European diplomats drew a line in the sand this month, telling U.S. officials their bullying tactics wouldn’t help marshal support for President Donald Trump’s Iran policy.

The firm response came in a conference call in early January when a senior State Department official threatened European car makers would be hit with tariffs unless the European Union backed Trump’s hard line. Diplomats from Germany, France and the U.K. said that such tactics were completely unacceptable and would not help the president achieve his goals, according to U.S. and European officials familiar with the exchange.

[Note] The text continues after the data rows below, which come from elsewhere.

-- ==== Sys2Proof/Laws/KHif.lean ====
section
/-! SUPPORT. What the operations of Machine/Hif.lean keep. -/

set_option linter.unusedTactic false
set_option linter.unreachableTactic false

namespace Sys2Proof.Machine

theorem State.markErr_keeps {st : Bool} {b s : State} (h : Keeps st b s) (r : Nat) (x_b : Bool) :
    Keeps st b (State.markErr s r x_b) := by
  unfold State.markErr
  repeat' first
    | with_reducible assumption
    | with_reducible exact Keeps.refl _ _
    | with_reducible apply Keeps.ite
    | (fail_if_no_progress with_reducible apply Keeps.upd)
    | with_reducible apply State.wrB_keeps
    | (extract_lets +onlyGivenNames x; refine Keeps.cut (st := st) (b := b) x ?_ ?_; rotate_left; (clear_value x; intro hx); rotate_left; subst x)
    | (extract_lets +onlyGivenNames x; refine Keeps.cut (st := st) (b := b) x.1 ?_ ?_; rotate_left; (clear_value x; intro hx); rotate_left; subst x)
    | (extract_lets +onlyGivenNames x; refine Keeps.cut (st := st) (b := b) x.2 ?_ ?_; rotate_left; (clear_value x; intro hx); rotate_left; subst x)
    | (extract_lets +onlyGivenNames x; clear_value x)
    | (extract_lets +onlyGivenNames x)
    | (fail_if_no_progress dsimp only)

theorem State.dmaAbort_keeps {st : Bool} {b s : State} (h : Keeps st b s) (r : Nat) (what : Nat) (cause : Nat) :
    Keeps st b (State.dmaAbort s r what cause) := by
  unfold State.dmaAbort
  repeat' first
    | with_reducible assumption
    | with_reducible exact Keeps.refl _ _
    | with_reducible apply Keeps.ite
    | (fail_if_no_progress with_reducible apply Keeps.upd)
    | with_reducible apply State.bump_keeps
    | with_reducible apply State.setN_keeps
    | with_reducible apply State.sticky_keeps
    | (extract_lets +onlyGivenNames x; refine Keeps.cut (st := st) (b := b) x ?_ ?_; rotate_left; (clear_value x; intro hx); rotate_left; subst x)
    | (extract_lets +onlyGivenNames x; refine Keeps.cut (st := st) (b := b) x.1 ?_ ?_; rotate_left; (clear_value x; intro hx); rotate_left; subst x)
    | (extract_lets +onlyGivenNames x; refine Keeps.cut (st := st) (b := b) x.2 ?_ ?_; rotate_left; (clear_value x; intro hx); rotate_left; subst x)
    | (extract_lets +onlyGivenNames x; clear_value x)
    | (extract_lets +onlyGivenNames x)
    | (fail_if_no_progress dsimp only)

theorem State.signal_keeps {st : Bool} {b s : State} (h : Keeps st b s) (r : Nat) :
    Keeps st b (State.signal s r) := by
  unfold State.signal
  repeat' first
    | with_reducible assumption
    | with_reducible exact Keeps.refl _ _
    | with_reducible apply Keeps.ite
    | (fail_if_no_progress with_reducible apply Keeps.upd)
    | with_reducible apply State.setRing_keeps
    | with_reducible apply State.msix_keeps
    | (extract_lets +onlyGivenNames x; refine Keeps.cut (st := st) (b := b) x ?_ ?_; rotate_left; (clear_value x; intro hx); rotate_left; subst x)
    | (extract_lets +onlyGivenNames x; refine Keeps.cut (st := st) (b := b) x.1 ?_ ?_; rotate_left; (clear_value x; intro hx); rotate_left; subst x)
    | (extract_lets +onlyGivenNames x; refine Keeps.cut (st := st) (b := b) x.2 ?_ ?_; rotate_left; (clear_value x; intro hx); rotate_left; subst x)
    | (extract_lets +onlyGivenNames x; clear_value x)
    | (extract_lets +onlyGivenNames x)
    | split
    | (refine OKeeps.of_some (by assumption) ?_)
    | (with_reducible refine Keeps.of_pair (by assumption) ?_)
    | (with_reducible refine Keeps.of_pair2 (by assumption) ?_)
    | (fail_if_no_progress dsimp only)

theorem State.entryWritten_keeps {st : Bool} {b s : State} (h : Keeps st b s) (r : Nat) :
    Keeps st b (State.entryWritten s r) := by
  unfold State.entryWritten
  repeat' first
    | with_reducible assumption
    | with_reducible exact Keeps.refl _ _
    | with_reducible apply Keeps.ite
    | (fail_if_no_progress with_reducible apply Keeps.upd)
    | with_reducible apply State.setRing_keeps
    | with_reducible apply State.signal_keeps
    | (extract_lets +onlyGivenNames x; refine Keeps.cut (st := st) (b := b) x ?_ ?_; rotate_left; (clear_value x; intro hx); rotate_left; subst x)
    | (extract_lets +onlyGivenNames x; refine Keeps.cut (st := st) (b := b) x.1 ?_ ?_; rotate_left; (clear_value x; intro hx); rotate_left; subst x)
    | (extract_lets +onlyGivenNames x; refine Keeps.cut (st := st) (b := b) x.2 ?_ ?_; rotate_left; (clear_value x; intro hx); rotate_left; subst x)
    | (extract_lets +onlyGivenNames x; clear_value x)
    | (extract_lets +onlyGivenNames x)
    | split
    | (fail_if_no_progress dsimp only)

theorem State.writeCpl_keeps {b s : State} (h : Keeps true b s) (r : Nat) :
    Keeps true b (State.writeCpl s r) := by
  unfold State.writeCpl
  repeat' first
    | with_reducible assumption
    | with_reducible exact Keeps.refl _ _
    | with_reducible apply Keeps.ite
    | (fail_if_no_progress with_reducible apply Keeps.upd)
    | with_reducible apply State.setBytes_keeps
    | with_reducible apply State.setRing_keeps
    | with_reducible apply State.give_keeps
    | with_reducible apply State.bump48_keeps
    | with_reducible apply State.count_keeps
    | with_reducible apply State.entryWritten_keeps
    | with_reducible apply State.endRequest_keeps
    | (extract_lets +onlyGivenNames x; refine Keeps.cut (st := true) (b := b) x ?_ ?_; rotate_left; (clear_value x; intro hx); rotate_left; subst x)
    | (extract_lets +onlyGivenNames x; refine Keeps.cut (st := true) (b := b) x.1 ?_ ?_; rotate_left; (clear_value x; intro hx); rotate_left; subst x)
    | (extract_lets +onlyGivenNames x; refine Keeps.cut (st := true) (b := b) x.2 ?_ ?_; rotate_left; (clear_value x; intro hx); rotate_left; subst x)
    | (extract_lets +onlyGivenNames x; clear_value x)
    | (extract_lets +onlyGivenNames x)
    | split
    | (refine OKeeps.of_some (by assumption) ?_)
    | (with_reducible refine Keeps.of_pair (by assumption) ?_)
    | (with_reducible refine Keeps.of_pair2 (by assumption) ?_)
    | (fail_if_no_progress dsimp only)

theorem State.closeBuf_keeps {st : Bool} {b s : State} (h : Keeps st b s) (r : Nat) :
    Keeps st b (State.closeBuf s r) := by
  unfold State.closeBuf
  repeat' first
    | with_reducible assumption
    | with_reducible exact Keeps.refl _ _
    | with_reducible apply Keeps.ite
    | (fail_if_no_progress with_reducible apply Keeps.upd)
    | with_reducible apply State.setRing_keeps
    | with_reducible apply State.postCpl_keeps
    | (extract_lets +onlyGivenNames x; refine Keeps.cut (st := st) (b := b) x ?_ ?_; rotate_left; (clear_value x; intro hx); rotate_left; subst x)
    | (extract_lets +onlyGivenNames x; refine Keeps.cut (st := st) (b := b) x.1 ?_ ?_; rotate_left; (clear_value x; intro hx); rotate_left; subst x)
    | (extract_lets +onlyGivenNames x; refine Keeps.cut (st := st) (b := b) x.2 ?_ ?_; rotate_left; (clear_value x; intro hx); rotate_left; subst x)
    | (extract_lets +onlyGivenNames x; clear_value x)
    | (extract_lets +onlyGivenNames x)
    | split
    | (refine OKeeps.of_some (by assumption) ?_)
    | (with_reducible refine Keeps.of_pair (by assumption) ?_)
    | (with_reducible refine Keeps.of_pair2 (by assumption) ?_)
    | (fail_if_no_progress dsimp only)

theorem State.openGroup_keeps {st : Bool} {b s : State} (h : Keeps st b s) (r : Nat) (n : Nat) :
    OKeeps st b (State.openGroup s r n) := by
  unfold State.openGroup
  repeat' first
    | with_reducible assumption
    | with_reducible apply OKeeps.ite
    | with_reducible exact Keeps.refl _ _
    | with_reducible apply Keeps.ite
    | (fail_if_no_progress with_reducible apply Keeps.upd)
    | with_reducible apply State.setRing_keeps
    | (extract_lets +onlyGivenNames x; refine Keeps.cut (st := st) (b := b) x ?_ ?_; rotate_left; (clear_value x; intro hx); rotate_left; subst x)
    | (extract_lets +onlyGivenNames x; refine Keeps.cut (st := st) (b := b) x.1 ?_ ?_; rotate_left; (clear_value x; intro hx); rotate_left; subst x)
    | (extract_lets +onlyGivenNames x; refine Keeps.cut (st := st) (b := b) x.2 ?_ ?_; rotate_left; (clear_value x; intro hx); rotate_left; subst x)
    | (extract_lets +onlyGivenNames x; clear_value x)
    | (extract_lets +onlyGivenNames x)
    | split
    | with_reducible apply OKeeps.some
    | with_reducible apply OKeeps.none
    | (refine OKeeps.of_some (by assumption) ?_)
    | (with_reducible refine Keeps.of_pair (by assumption) ?_)
    | (with_reducible refine Keeps.of_pair2 (by assumption) ?_)
    | (fail_if_no_progress dsimp only)

theorem State.putGroup_keeps {b s : State} (h : Keeps true b s) (addrs : List Nat) (size off : Nat) (l : List Byte) :
    Keeps true b (State.putGroup s addrs size off l) := by
  induction l generalizing s off with
  | nil => exact h
  | cons x r ih => exact ih (State.setBytes_keeps h _ _) (off + 1)

theorem State.placeEvent_keeps {b s : State} (h : Keeps true b s) (r : Nat) (bytes : List Byte) :
    Keeps true b (State.placeEvent s r bytes) := by
  unfold State.placeEvent
  repeat' first
    | with_reducible assumption
    | with_reducible exact Keeps.refl _ _
    | with_reducible apply Keeps.ite
    | (fail_if_no_progress with_reducible apply Keeps.upd)
    | with_reducible apply State.putGroup_keeps
    | with_reducible apply State.setRing_keeps
    | with_reducible apply State.closeBuf_keeps
    | (extract_lets +onlyGivenNames x; refine Keeps.cut (st := true) (b := b) x ?_ ?_; rotate_left; (clear_value x; intro hx); rotate_left; subst x)
    | (extract_lets +onlyGivenNames x; refine Keeps.cut (st := true) (b := b) x.1 ?_ ?_; rotate_left; (clear_value x; intro hx); rotate_left; subst x)
    | (extract_lets +onlyGivenNames x; refine Keeps.cut (st := true) (b := b) x.2 ?_ ?_; rotate_left; (clear_value x; intro hx); rotate_left; subst x)
    | (extract_lets +onlyGivenNames x; clear_value x)
    | (extract_lets +onlyGivenNames x)
    | split
    | (refine OKeeps.of_some (by assumption) ?_)
    | (with_reducible refine Keeps.of_pair (by assumption) ?_)
    | (with_reducible refine Keeps.of_pair2 (by assumption) ?_)
    | (fail_if_no_progress dsimp only)

theorem State.eventLost_keeps {st : Bool} {b s : State} (h : Keeps st b s) (r : Nat) (kind : Nat) :
    Keeps st b (State.eventLost s r kind) := by
  unfold State.eventLost
  repeat' first
    | with_reducible assumption
    | with_reducible exact Keeps.refl _ _
    | with_reducible apply Keeps.ite
    | (fail_if_no_progress with_reducible apply Keeps.upd)
    | with_reducible apply State.setRing_keeps
    | with_reducible apply State.bump_keeps
    | with_reducible apply State.sumpCount_keeps
    | with_reducible apply State.sticky_keeps
    | (extract_lets +onlyGivenNames x; refine Keeps.cut (st := st) (b := b) x ?_ ?_; rotate_left; (clear_value x; intro hx); rotate_left; subst x)
    | (extract_lets +onlyGivenNames x; refine Keeps.cut (st := st) (b := b) x.1 ?_ ?_; rotate_left; (clear_value x; intro hx); rotate_left; subst x)
    | (extract_lets +onlyGivenNames x; refine Keeps.cut (st := st) (b := b) x.2 ?_ ?_; rotate_left; (clear_value x; intro hx); rotate_left; subst x)
    | (extract_lets +onlyGivenNames x; clear_value x)
    | (extract_lets +onlyGivenNames x)
    | split
    | (fail_if_no_progress dsimp only)

theorem State.deliver_keeps {b s : State} (h : Keeps true b s) (e : Event) :
    Keeps true b (State.deliver s e).1 := by
  unfold State.deliver
  repeat' first
    | with_reducible assumption
    | with_reducible exact Keeps.refl _ _
    | with_reducible apply Keeps.ite
    | (fail_if_no_progress with_reducible apply Keeps.upd)
    | with_reducible apply State.setRing_keeps
    | with_reducible apply State.eventLost_keeps
    | with_reducible apply State.placeEvent_keeps
    | with_reducible apply State.closeBuf_keeps
    | with_reducible apply State.openGroup_keeps
    | (extract_lets +onlyGivenNames x; refine Keeps.cut (st := true) (b := b) x ?_ ?_; rotate_left; (clear_value x; intro hx); rotate_left; subst x)
    | (extract_lets +onlyGivenNames x; refine Keeps.cut (st := true) (b := b) x.1 ?_ ?_; rotate_left; (clear_value x; intro hx); rotate_left; subst x)
    | (extract_lets +onlyGivenNames x; refine Keeps.cut (st := true) (b := b) x.2 ?_ ?_; rotate_left; (clear_value x; intro hx); rotate_left; subst x)
    | (extract_lets +onlyGivenNames x; clear_value x)
    | (extract_lets +onlyGivenNames x)
    | split
    | (refine OKeeps.of_some (by assumption) ?_)
    | (with_reducible refine Keeps.of_pair (by assumption) ?_)
    | (with_reducible refine Keeps.of_pair2 (by assumption) ?_)
    | (fail_if_no_progress dsimp only)

theorem State.noteLost_keeps {st : Bool} {b s : State} (h : Keeps st b s) (e : Event) :
    Keeps st b (State.noteLost s e) := by
  unfold State.noteLost
  repeat' first
    | with_reducible assumption
    | with_reducible exact Keeps.refl _ _
    | with_reducible apply Keeps.ite
    | (fail_if_no_progress with_reducible apply Keeps.upd)
    | with_reducible apply State.sticky_keeps
    | with_reducible apply State.satF_keeps
    | with_reducible apply State.wr_keeps
    | (extract_lets +onlyGivenNames x; refine Keeps.cut (st := st) (b := b) x ?_ ?_; rotate_left; (clear_value x; intro hx); rotate_left; subst x)
    | (extract_lets +onlyGivenNames x; refine Keeps.cut (st := st) (b := b) x.1 ?_ ?_; rotate_left; (clear_value x; intro hx); rotate_left; subst x)
    | (extract_lets +onlyGivenNames x; refine Keeps.cut (st := st) (b := b) x.2 ?_ ?_; rotate_left; (clear_value x; intro hx); rotate_left; subst x)
    | (extract_lets +onlyGivenNames x; clear_value x)
    | (extract_lets +onlyGivenNames x)
    | split
    | (refine OKeeps.of_some (by assumption) ?_)
    | (with_reducible refine Keeps.of_pair (by assumption) ?_)
    | (with_reducible refine Keeps.of_pair2 (by assumption) ?_)
    | (fail_if_no_progress dsimp only)

theorem State.postNoted_keeps {st : Bool} {b s : State} (h : Keeps st b s) (ring : Nat) (kind : Nat) (payload : List Byte) :
    Keeps st b (State.postNoted s ring kind payload) := by
  unfold State.postNoted
  repeat' first
    | with_reducible assumption
    | with_reducible exact Keeps.refl _ _
    | with_reducible apply Keeps.ite
    | (fail_if_no_progress with_reducible apply Keeps.upd)
    | with_reducible apply State.postEvent_keeps
    | with_reducible apply State.noteLost_keeps
    | (extract_lets +onlyGivenNames x; refine Keeps.cut (st := st) (b := b) x ?_ ?_; rotate_left; (clear_value x; intro hx); rotate_left; subst x)
    | (extract_lets +onlyGivenNames x; refine Keeps.cut (st := st) (b := b) x.1 ?_ ?_; rotate_left; (clear_value x; intro hx); rotate_left; subst x)
    | (extract_lets +onlyGivenNames x; refine Keeps.cut (st := st) (b := b) x.2 ?_ ?_; rotate_left; (clear_value x; intro hx); rotate_left; subst x)
    | (extract_lets +onlyGivenNames x; clear_value x)
    | (extract_lets +onlyGivenNames x)
    | split
    | (fail_if_no_progress dsimp only)

theorem State.noteSent_keeps {st : Bool} {b s : State} (h : Keeps st b s) (e : Event) :
    Keeps st b (State.noteSent s e) := by
  unfold State.noteSent
  repeat' first
    | with_reducible assumption
    | with_reducible exact Keeps.refl _ _
    | with_reducible apply Keeps.ite
    | (fail_if_no_progress with_reducible apply Keeps.upd)
    | with_reducible apply State.bumpF_keeps
    | split
    | (refine OKeeps.of_some (by assumption) ?_)
    | (with_reducible refine Keeps.of_pair (by assumption) ?_)
    | (with_reducible refine Keeps.of_pair2 (by assumption) ?_)
    | (fail_if_no_progress dsimp only)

The State Department team was struck by the firmness of the European line and passed their message on to the White House and officials from both sides noted the the U.S. administration dialed back the pressure on its European allies in the days that followed.

Brian Hook, the U.S.’s special representative for Iran, declined to comment when asked about the call. A spokesman for the White House wasn’t immediately available to comment.

The episode suggests a growing resolve among European officials to stand their ground as Trump looks to use trade policy to advance a widening range of U.S. geopolitical goals—and it also shows their ability to pull together may survive the U.K.’s exit from the EU on Friday night.

Trump has been turning up the heat on Europe over a range of issues that also include relations with China and Russia. The president returned to the offensive later in the month when he targeted the EU for some of his harshest criticism at the World Economic Forum in Davos, Switzerland.

“They have trade barriers where you can’t trade, they have tariffs all over the place, they make it impossible,” Trump said a week later at the World Economic Forum in Davos, Switzerland. “They are frankly more difficult to do business with than China.”

The video conference around Jan. 8, first reported by the Washington Post, was led on the U.S. side by David Hale, the undersecretary for political affairs at the State Department, while the Europeans on the call were ambassadors, one of the officials said. By then European policy makers had already been planning for weeks to start formal action against Iran over its uranium enrichment violations.

A foreign ministry spokesman in Berlin declined to comment. His counterparts in London and Paris didn’t immediately reply to a request for comment.

EU-3 plans for a measured increase in pressure against Tehran were upended when the U.S. killed a top Iranian general in a drone attack at the start of January. That brought the two sides to the brink of war as Iran threaten widespread retaliation against U.S. targets.

The Europeans eventually triggered the dispute resolution of the Iran Nuclear Accord on Jan. 14, around a week after their clash with Hale. EU officials have insisted their decision was designed to force Iran to return to compliance with the accord, whereas Trump has called for the deal to be scrapped.

At the time of the drone strike, U.S. Secretary of State Michael Pompeo said EU allies weren’t “as helpful as I wish that they could be” in supporting the strike. EU officials, in turn, have blasted the American strategy of maximum pressure against Iran, with sanctions that have crippled the Iranian economy, as aimlessly aggressive and lacking a strategic objective.